So, to put it mildly, I have, for all practical purposes, no civil disobedience experience. None. I want to be prepared when or if it becomes necessary to thwart the law when it may have far more serious consequences than feeling uncomfortable when the Costco employee asks me to put a mask on. I also want to be in the “I will not comply” mindset if or when the time comes. That is, I want to have already made the decision on what I’m going to do, not try to decide at the time.

As I’ve written in the previous essays I’ve always been a person to follow the law, so breaking any law, any rule feels bad to me in visceral sort of way. I got over that to some degree not wearing a mask when everyone around me was.

This essay by King was actually a speech he gave in 1961. He’s very impressed by the students engaging in civil disobedience. Near the beginning he says:

If the Negro stayed in his place and accepted discrimination and segregation, there would be no crisis. But the Negro has a new sense of dignity, a new self-respect and new determination.

The same could be said for us now. If we all obey the unlawful laws that may be coming or are already here and choose only to lament our circumstances and not fight back, there will be no crisis. There needs to be a crisis. King points out, these people in power are not going to give it up easily and “very seldom do it voluntarily.”

As both Suu Kyi and Solzhenitsyn emphasized, King says that violence to achieve our ends must never be used. Desmet in his book, The Psychology of Totalitarianism, says the same thing. King then goes into the methods used by the student movement in the south. I’ve tried to pull out these main points. Here they are:

Martin Luther King, Jr.

Nobel Foundation, Public domain, via Wikimedia Commons {{PD-US-expired}}

  1. The “means must be as pure as the end.”
  2. Injury must never be inflicted on another
  3. The goal must be to defeat the unjust system, not the individuals in that system.
  4. “Suffering has certain moral attributes involved, but it can be a powerful and creative social force.”
  5. We must always remember that “there is within human nature an amazing potential for goodness.”
  6. “Noncooperation with evil is as much a moral obligation as the cooperation with good.”
  7. “…this movement is a movement based on faith in the future. It is a movement based on a philosophy, the possibility of the future bringing into being something real and meaningful. It is a movement based on hope.”

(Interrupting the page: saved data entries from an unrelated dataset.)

-- ==== Sys2Proof/Tests/Slice0.lean ====
section
/-! SUPPORT. Tests/Slice0.lean: the spec's worked examples, small checks of each command, a refused term for each check of
WellFormed.lean, and for every obligation with hypotheses a concrete state and operands that meet them, at the boundary
values of its clauses. -/

namespace Sys2Proof.Tests

open Sys2Proof.Machine

/-! ### Helpers -/

/-- The state after a command. -/
def after (i : Instr) (s : State) : State :=
  match exec i s with
  | .next t => t
  | .fault _ => s
  | .refused _ => s

/-- A request by its numbers. -/
def rq (table index count : Nat) (data : List Nat) : Request :=
  { tag := 1, table := BitVec.ofNat 8 table, index := BitVec.ofNat 16 index, count := BitVec.ofNat 8 count
    data := data.map (BitVec.ofNat 16) }

/-- A SAMPLE item by its numbers. -/
def item (channel value : Nat) : SampleItem :=
  { channel := BitVec.ofNat 8 channel, kind := .co, flags := 0, value := BitVec.ofNat 16 value }

/-- An EVENT frame's fields, of a class and origin. -/
def ev (cls : EventClass) (origin : Nat) : EventFields :=
  { origin := BitVec.ofNat 8 origin, transition := .occurred, code := 224, count := 1, cls := cls, level := 3, step := 255
    clock := 0, flag := 1 }

/-- A port that is UP and sends a FILL. -/
def upPort : LinePort := { state := .up, probe := 3, linkTimer := some 500000, fillTimer := none, tx := some .fill }

/-- A closed and secured door. -/
def shutDoor : Door := { closed := { level := true }, lockEngaged := { level := true }, state := .secured }

/-- A settled node in OPERATING at position 40, both ports UP and sending, fans stopped, doors secured. -/
def openNode : State :=
  { State.reset with
    nodeState := .operating, loading := .done, posA := 40, posB := 90
    ports := { a := upPort, b := upPort }
    latch := Vector.replicate 51 {}
    fans := Vector.ofFn fun f => { cfg := defaultFanCfg f, state := .stopped }
    doors := Vector.replicate 2 shutDoor }

/-- The node with another port B. -/
def withB (P : LinePort) : State := { openNode with ports := { a := upPort, b := P } }

/-- The node with another port A. -/
def withA (P : LinePort) : State := { openNode with ports := { a := P, b := upPort } }

/-- The node with another DOOR1. -/
def withDoor (D : Door) : State := { openNode with doors := openNode.doors.set 0 D }

/-- The node with another JET1. -/
def withFan (F : Fan) : State := { openNode with fans := openNode.fans.set 0 F }

/-- A queue of n TIME frames. -/
def timesQ (n : Nat) : List Queued := List.replicate n ⟨.time 0, 0⟩

/-- A context of the source at a place, of a level, in step 3. -/
def ctx (source : EntryId) (level : Nat) (timer : StepTimer) : Context :=
  { step := 3, timer := timer, clearSeen := false, waiting := false, source := source, origin := 40, level := level
    cls := .alarm, entry := ⟨0, false⟩, captured := none }

/-- The node with a context stack, its sources SERVED. -/
def withStack (l : List Context) : State :=
  { openNode with
    stack := l
    plan := openNode.plan.set 3 { valid := true }
    latch := Vector.ofFn fun n => if l.any (fun c => c.source == n) then { serve := .served } else {} }

theorem settled_of (s : State) (h0 : s.decisionDue = false) (h1 : s.stack.all (fun c => !c.clearSeen) = true) :
    s.Settled := by
  refine ⟨h0, fun c hc => ?_⟩
  rw [List.all_eq_true] at h1
  simpa using h1 c (List.mem_of_mem_head? hc)

theorem hears_of (s : State) (p : Port) (h0 : s.decisionDue = false)
    (h1 : s.stack.all (fun c => !c.clearSeen) = true) (h2 : (s.port p).state = .up) : s.Hears p :=
  ⟨settled_of s h0 h1, h2⟩

theorem serves_of (s : State) (p : Port) (r : Request) (h0 : s.decisionDue = false)
    (h1 : s.stack.all (fun c => !c.clearSeen) = true) (h2 : (s.port p).state = .up) (h3 : s.nodeState ≠ .starting)
    (h4 : r.wf = true) : s.Serves p r :=
  ⟨hears_of s p h0 h1 h2, h3, h4⟩

/-! ### Well-formedness: one refused term for each check -/

theorem test_wf_sample_of_no_item : (Instr.sample .a ⟨1, 1, []⟩).wf = false := by decide
theorem test_wf_sample_of_five_items : (Instr.sample .a ⟨1, 1, List.replicate 5 (item 0 0)⟩).wf = false := by decide
theorem test_wf_sample_of_four_items : (Instr.sample .a ⟨1, 1, List.replicate 4 (item 0 0)⟩).wf = true := by decide
theorem test_wf_reply_of_17_words : (Instr.mgmtReply .a ⟨1, 1, 1, 0, 0, 0, 0, List.replicate 17 0⟩).wf = false := by decide
theorem test_wf_request_of_17_words : (Instr.write .a (rq 1 0 16 (List.replicate 17 0))).wf = false := by decide
theorem test_wf_request_of_16_words : (Instr.write .a (rq 1 0 16 (List.replicate 16 0))).wf = true := by decide
theorem test_wf_relay_at_distance_0 : (Instr.mgmtReqRelay .a ⟨0, 1, rq 0 0 1 []⟩).wf = false := by decide
theorem test_wf_relay_of_17_words : (Instr.mgmtReqRelay .a ⟨1, 2, rq 0 0 1 (List.replicate 17 0)⟩).wf = false := by decide
theorem test_wf_bad_op_1 : (Instr.badOpRequest .a 1 (rq 0 0 0 [])).wf = false := by decide
theorem test_wf_bad_op_13 : (Instr.badOpRequest .a 13 (rq 0 0 0 [])).wf = false := by decide
theorem test_wf_bad_op_14 : (Instr.badOpRequest .a 14 (rq 0 0 0 [])).wf = true := by decide

/-! ### Worked examples of the spec -/

/-- 2.2's check word example. -/
theorem test_check_word : checkWord [0x1234, 0x5678, 0x9A00] = 0xFD52 := by decide

/-- 1.3's conversion examples. -/
theorem test_scale_co : ([1100, 1105, 682].map (ChannelCfg.scale { kind := some .co, lo := 0, hi := 3000 })) = [459, 465, 0] := by
  decide
theorem test_scale_vel :
    ([2047, 2048, 3412].map (ChannelCfg.scale { kind := some .vel, lo := -2000, hi := 2000 })) = [0, 1, 2000] := by decide
theorem test_scale_reversed : (ChannelCfg.scale { kind := some .vel, lo := 2000, hi := -2000 } 2048) = -1 := by decide
theorem test_classify :
    [613, 614, 681, 682, 3412, 3413, 3583, 3584].map (fun c => (classify c).1) =
      [.low, .clamped, .clamped, .good, .good, .clamped, .clamped, .high] := by decide

/-- R7: the smoothed values of 1.9's timeline. -/
theorem test_smoothed :
    [[459, 447, 452, 440], [0, 459, 447, 452], [465, 0, 459, 447]].map (fun r => ({ ring := r } : Channel).smoothed) =
      [some 450, some 340, some 343] := by decide

/-- R92's staging table for stage offset 500. -/
theorem test_staged : [0, 120, 500, 560, 600, 750, 1000].map (staged · 500) = [0, 0, 0, 120, 200, 500, 1000] := by decide

/-- R103's measured speeds. -/
theorem test_measured_speed :
    [(10500, 10300), (66000, 64000), (208000, 212000)].map
      (fun p => ({ pNew := some p.1, pPrev := some p.2 } : Fan).measure 7) = [961, 153, 47] := by decide

/-- 6.9's duty of 800 pm. -/
theorem test_duty : (defaultFanCfg jet1).dutyOf 800 = 740 := by decide

/-- R101: the speed reference stays high through a period whose duty is the period. -/
theorem test_full_duty : ({ duty := 200, tp := 200, pwmCount := 200 } : Fan).speedRef = true := by decide

/-- R101: after a write of Tp the pending duty is formed again from the request magnitude. -/
theorem test_duty_after_a_write :
    ({ state := .running .forward, request := ⟨800, some .forward⟩, cfg := { tp := 200 } } : Fan).dutyFieldsWritten.pendingDuty =
      180 := by decide

/-- R107: 600 pm handed with 580 starts with 580 after a WRITE of Dmin to 200, and with the bound after one to 590 (log entry
17). -/
theorem test_held_duty :
    [200, 590].map (fun d => (({ request := ⟨600, some .forward⟩, heldDuty := 580, cfg := { dMin := d }, dwellTimer := none } :
      Fan).tryStopped 0).duty) = [580, 590] := by decide

/-- R182: the word addresses of the fifteen places. -/
theorem test_places :
    (List.finRange 15).map placeOf =
      [5, 24, 155, 186, 231, 246, 297, 348, 395, 478, 753, 1028, 1303, 1578, 1598] := by decide

/-- R170's example: the live words of NO2 in KIND begin at word address 21. -/
theorem test_kind_live_word : (after (.read .a (rq 3 21 1 [])) (withA { upPort with tx := none })).ports.a.tx =
    some (.mgmtReply ⟨40, 1, 1, 0, 3, 21, 1, [0]⟩) := by decide

/-- R57: the set of key (39, 0). -/
theorem test_set : (setIndex 39 0).val = 28 := by decide

/-- R141: after a power-on reset both LINK_x_DOWN have one occurrence. -/
theorem test_reset_links : (State.reset.latch[0].count, State.reset.latch[1].asserted, State.reset.latch[2].count) =
    (1, true, 0) := by decide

When we see so many individuals who have betrayed us, I find number three the most difficult to accept. Desmet does make the point that getting rid of these individuals most likely will do little good as the totalitarian system itself is partly responsible for them and will go on without them, but I want them to be punished for what they have done in addition to dismantling the system.

I like the last point of a “future bringing into being something real and meaningful.” This is what we’re after. This is what they are trying to take from us. King finishes the speech with these inspiring words:

There is something in this student movement which says to us, that we shall overcome. Before the victory is won some may have to get scarred up, but we shall overcome. Before the victory of brotherhood is achieved, some will maybe face physical death, but we shall overcome. Before the victory is won, some will lose jobs, some will be called communists and reds, merely because they believe in brotherhood, some will be dismissed as dangerous rabble-rousers and agitators merely because they’re standing up for what is right, but we shall overcome.

And we shall. Amen and amen.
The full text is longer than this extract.